## Exercise requirements
The answer should consist solely of the lines from the first one below through the line containing "agent : Agent", copied exactly.

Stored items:

━━━━━━━━

/-- An allocated token counter (R137). -/
structure Counter where
  ctx : Nat
  seq : Nat
  token : Nat
  value : Nat
  deriving DecidableEq, Repr

/-- A pending WAIT of a token unit (R139). -/
structure PendWait where
  ctx : Nat
  seq : Nat
  token : Nat
  value : Nat
  agent : Agent
  /-- TOK_WAIT_LIMIT as it stood when the WAIT arrived. -/
  limit : Nat
  deriving DecidableEq, Repr

/-- A token unit: counters by physical number, pending WAITs and WAITs held at their requesters (R137, R143). -/
structure TokUnit where
  counters : SMap Counter
  waits : List PendWait
  held : List PendWait
  deriving DecidableEq, Repr

/-! ### Launches (05) -/

/-- Where a launch stands in the sequence of R129. -/
inductive Phase where
  /-- Steps 1 to 3: its image or pins wait for translations. -/
  | fetching
  /-- Step 4. -/
  | placing
  /-- Step 7. -/
  | tokens
  /-- Step 8 is under way. -/
  | preparing
  | running
  /-- An error has reached the front end; ends with a status and a detail (R152). -/
  | ended
  /-- Its units are released; its amax-history records are being updated (R155). -/
  | recording
  deriving DecidableEq, Repr

/-- A slot of a launch: its stream, declared needs and position (R165, R179). -/
structure Slot where
  ops : List Op
  nsGranules : Nat
  accGranules : Nat
  minWidth : Nat
  ribbon : Bool
  group : Nat
  /-- Placement: matrix die and physical engine. -/
  at_ : Option (Nat × Nat)
  pos : Nat
  cursors : List Int
  loops : List LoopSt
  hold : Hold
  finished : Bool
  deriving DecidableEq, Repr

/-- An issued move (R215). `marks` lists the slots whose mark the stream had received when it first issued. -/
structure Move where
  index : Nat
  word : MoveWord
  srcOff : Nat
  dstOff : Nat
  charge : Nat
  marks : List Nat
  /-- Stalled on a translation fault (R222). -/
  stalled : Bool
  /-- LEND_COUNT of its pages has been raised (R239). -/
  lent : Bool
  /-- The move has stalled and replays from its first line (R222); it has ended its request (R223); it has broken off at the stall
  that holds it. -/
  replay : Bool
  ended : Bool
  broke : Bool
  /-- Names its writes among those of its launch. -/
  tag : Nat
  deriving DecidableEq, Repr

/-- A Finder stream of a launch (R167, R203). -/
structure Stream where
  words : List MWord
  firstIndex : Nat
  staging : Nat
  at_ : Option (Nat × Nat × Nat)
  pos : Nat
  cursors : List Int
  loops : List LoopSt
  hold : Hold
  finished : Bool
  window : List Move
  /-- Cancelled moves to be reissued, oldest first (R220). -/
  reissue : List Move
  marks : List Nat
  /-- Marks and cancellations on their way, in the order sent: the slot, and whether it is a cancellation (R221). -/
  inbox : List (Nat × Bool)
  deriving DecidableEq, Repr

/-- A binding with its resolved address and length (R168). -/
structure Binding where
  va : Nat
  len : Nat
  pitch : Nat
  tier : Nat
  writable : Bool
  frozen : Bool
  fmt : Nat
  scaleBinding : Nat
  scaleKind : Nat
  scaleBlk : Nat
  deriving DecidableEq, Repr

/-- A token of a launch (R171): remote device and counter, or home slot with the initial value; `unit` is the matrix die
and the physical counter. -/
structure Token where
  initial : Nat
  home : Nat
  remote : Option (Nat × Nat)
  unit : Option (Nat × Nat)
  deriving DecidableEq, Repr

/-- A phase of the image (R172). -/
structure PhaseDef where
  handshakes : Nat
  array : Nat
  vector : Nat
  bank : Nat
  deriving DecidableEq, Repr

/-- A scale slot of a launch (R104, R108) with what the launch has gathered for its record (R111, R122). -/
structure ScaleSlot where
  fmt : Nat
  zero : Int
  history : Nat
  margin : Nat
  retry : Nat
  /-- log2 of the launch scale. -/
  scaleExp : Int
  /-- Largest |v| seen, exact: m · 2^e. -/
  amax : Option (Nat × Int)
  /-- Largest exponent of a scale written in a scale word. -/
  written : Option Int
  sats : Nat
  deriving DecidableEq, Repr

/-- A write of a launch to one line (R216, R252 to R257): its writer, the engine whose bank it went to if near store, and the
bytes of that store or of memory. -/
structure Fog where
  id : Nat
  writer : Agent
  engine : Option (Nat × Nat)
  lo : Nat
  hi : Nat
  /-- The line as it stood before; nothing where an issued move has yet to write it. -/
  old : List Byte
  done : Bool
  /-- The move, commit or DRAIN that it belongs to, and whether its lines become visible in the order written (R263). -/
  group : Nat
  rising : Bool
  /-- Agents that have acquired it, and agents that have read it as new. -/
  seen : List Agent
  read : List Agent
  deriving DecidableEq, Repr

/-- A SIGNAL that has been applied: the counter's value before it, and the writes that it released (R255 to R257). -/
structure Release where
  token : Nat
  scope : Nat
  before : Nat
  ids : List Nat
  deriving DecidableEq, Repr

/-- A launch in flight. -/
structure Launch where
  ctx : Nat
  seq : Nat
  phase : Phase
  ephId : BitVec 64
  budget : Nat
  amaxBinding : Option Nat
  reportBinding : Option Nat
  totalGranules : Nat
  maxLatency : Nat
  slots : List Slot
  streams : List Stream
  bindings : List Binding
  tokens : List Token
  phases : List PhaseDef
  scales : List ScaleSlot
  pool : List (BitVec 32)
  rewinds : Nat
  rewindReports : Nat
  sats : Nat
  /-- Errors on their way to the front end, first to arrive first: status and detail (R152). -/
  errs : List (Nat × BitVec 64)
  status : Nat
  detail : BitVec 64
  /-- Pages whose pin walk found no leaf for a read, or none for a write (R304). -/
  unpinned : List (Nat × Bool)
  /-- Pages whose pin walk found a leaf, with whether the leaf permits writes (R304). -/
  pinned : List (Nat × Bool)
  /-- The amax-history records: physical address of each, and its bytes at step 3 (R105, R106). -/
  hist : List (Nat × List Byte)
  /-- Launch scales are computed and tokens allocated: steps 5 to 7 have passed. -/
  ready : Bool
  /-- Position in the order of arrival at step 4 (R290). -/
  arrival : Nat
  /-- Waited beyond RESERVE_US and so reserves released units (R291). -/
  reserving : Bool
  reservedEngines : List (Nat × Nat)
  nsCharged : Bool
  /-- QFE_CTX_ROOT as it stood when the launch started its slots (R126). -/
  root : BitVec 64
  /-- Amax-history records updated so far (R155). -/
  recDone : Nat
  /-- Pages of tiered regions on which the launch has lent tiles, once for each lending move (R239). -/
  lends : List Nat
  fog : List Fog
  fogNext : Nat
  releases : List Release
  deriving DecidableEq, Repr

/-! ### Contexts and commands (10) -/

/-- A fetched descriptor (R272). -/
structure Desc where
  opcode : Nat
  flags : BitVec 8
  stamp : Nat
  count : Nat
  argA : BitVec 64
  argB : BitVec 64
  argC : BitVec 64
  raw : List Byte
  deriving DecidableEq, Repr

/-- Progress of a MOVE_PAGES entry (R235). -/
inductive PageStep where
  | check
  /-- Waits in step 2: page, destination home, and its place in the order of arrival there (R238). -/
  | ready (va : Nat) (dst : BitVec 64) (n : Nat)
  | copying (va : Nat) (dst : BitVec 64)
  | switched (old : BitVec 64)
  deriving DecidableEq, Repr

/-- A command between its fetch and its completion record. -/
structure Cmd where
  seq : Nat
  desc : Desc
  dispatched : Bool
  /-- List entries done, and where the current entry of a MOVE_PAGES stands. -/
  done : Nat
  page : PageStep
  /-- Pages that a MOVE_PAGES has moved (R238). -/
  moved : Nat
  /-- Assigned media pipeline, as port die and pipeline. -/
  pipe : Option (Nat × Nat)
  /-- The media job entry that is being carried out, as it was read, and the frames and bytes of output that it has completed
  (R460, R468). An ATTEST keeps its request and then its report in `entry`, and the address of a report that waits for a
  translation in `frames` (R502). -/
  entry : List Byte
  frames : Nat
  outBytes : Nat
  /-- Holds later commands of its context (R281). -/
  blocking : Bool
  stalled : Option Nat
  /-- Denied: the status and the fault record, until the command's own step ends it (R310). -/
  denied : Option (Nat × Nat)
  events : Bool
  /-- The Finder whose command context runs the command (R203, R205). -/
  finder : Option Nat
  /-- The status of a media entry whose result words wait to be written (R460). -/
  result : Option Nat
  /-- SYNC accepted, ATTEST accepted, the current entry of a MOVE has broken off. -/
  accepted : Bool
  deriving DecidableEq, Repr

/-- A context (R268): its QFE_CTX registers as words, ring counters, commands and quotas. -/
structure Ctx where
  cmdRing : BitVec 64
  cplRing : BitVec 64
  evtRing : BitVec 64
  root : BitVec 64
  attr : BitVec 64
  state : BitVec 64
  fetched : Nat
  tail : Nat
  cplHead : Nat
  cplTail : Nat
  evtHead : Nat
  evtTail : Nat
  /-- Refetches of the slot at `fetched` so far, or none (R278). -/
  stale : Option Nat
  cmds : List Cmd
  quota : List Nat
  used : List Nat
  deriving DecidableEq, Repr

/-! ### Tiers (08) -/

/-- A tiered region (R226, R231): first address, permission, page entries. -/
structure TRegion where
  ctx : Nat
  index : Nat
  va : Nat
  readOnly : Bool
  pages : List (BitVec 64)
  deriving DecidableEq, Repr

/-! ### Translation (11) -/

/-- A cached translation (R299). -/
structure Tlb where
  ctx : Nat
  va : Nat
  size : Nat
  frame : Nat
  write : Bool
  deriving DecidableEq, Repr

/-- Who asked for a translation. -/
inductive Requester where
  | agent (a : Agent) (ctx seq : Nat)
  | cmd (ctx seq : Nat)
  /-- The pin check of a launch: opens no fault (R304). -/
  | pin (ctx seq : Nat)
  | qp (pd n : Nat)
  deriving DecidableEq, Repr

/-- An outstanding walk (R301): its context, the root it starts from and its 4 KiB page, requesters with whether each writes,
and whether its result is to be discarded: an invalidation or a fault response came between (R309, R314). -/
structure Walk where
  ctx : Nat
  root : BitVec 64
  page : Nat
  reqs : List (Requester × Bool)
  discard : Bool
  deriving DecidableEq, Repr

/-- An open fault record (R305 to R308). -/
structure FaultRec where
  number : Nat
  ctx : Nat
  page : Nat
  access : BitVec 8
  cause : Nat
  waiters : List Requester
  firstUnit : Nat
  opened : Nat
  level : Nat
  part : Nat
  dma : Bool
  deriving DecidableEq, Repr

/-- A fault that waits for room in the queue (R311). -/
structure FaultWait where
  ctx : Nat
  page : Nat
  cause : Nat
  level : Nat
  req : Requester
  write : Bool
  deriving DecidableEq, Repr

/-- An entry of a walker's table cache (R314): the walker's host die, the context, the level of a table entry, the virtual
address that it covers, as a multiple of its span, and the table of the next level. -/
structure TableEnt where
  die : Nat
  ctx : Nat
  level : Nat
  span : Nat
  base : Nat
  deriving DecidableEq, Repr

/-- The hub translation cache arrays and the matrix-die caches; walks and faults. -/
structure Xlat where
  hub : SMap (List Tlb)
  die : SMap (List Tlb)
  walks : List Walk
  faults : List FaultRec
  waiting : List FaultWait
  /-- Translations that walks have found for requesters whose access goes on (R302). -/
  grants : List (Requester × Tlb)
  /-- Writes that a moving or lent page holds (R236, R239). -/
  held : List (Requester × Nat)
  /-- Invalidations running, by hub: context or all, first page and last page. -/
  invals : List (Nat × Option Nat × Nat × Nat × Bool)
  /-- The table caches of the walkers. -/
  tables : List TableEnt
  deriving DecidableEq, Repr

━━━━━━━━

## Final answer
/-- An allocated token counter (R137). -/
structure Counter where
  ctx : Nat
  seq : Nat
  token : Nat
  value : Nat
  deriving DecidableEq, Repr

/-- A pending WAIT of a token unit (R139). -/
structure PendWait where
  ctx : Nat
  seq : Nat
  token : Nat
  value : Nat
  agent : Agent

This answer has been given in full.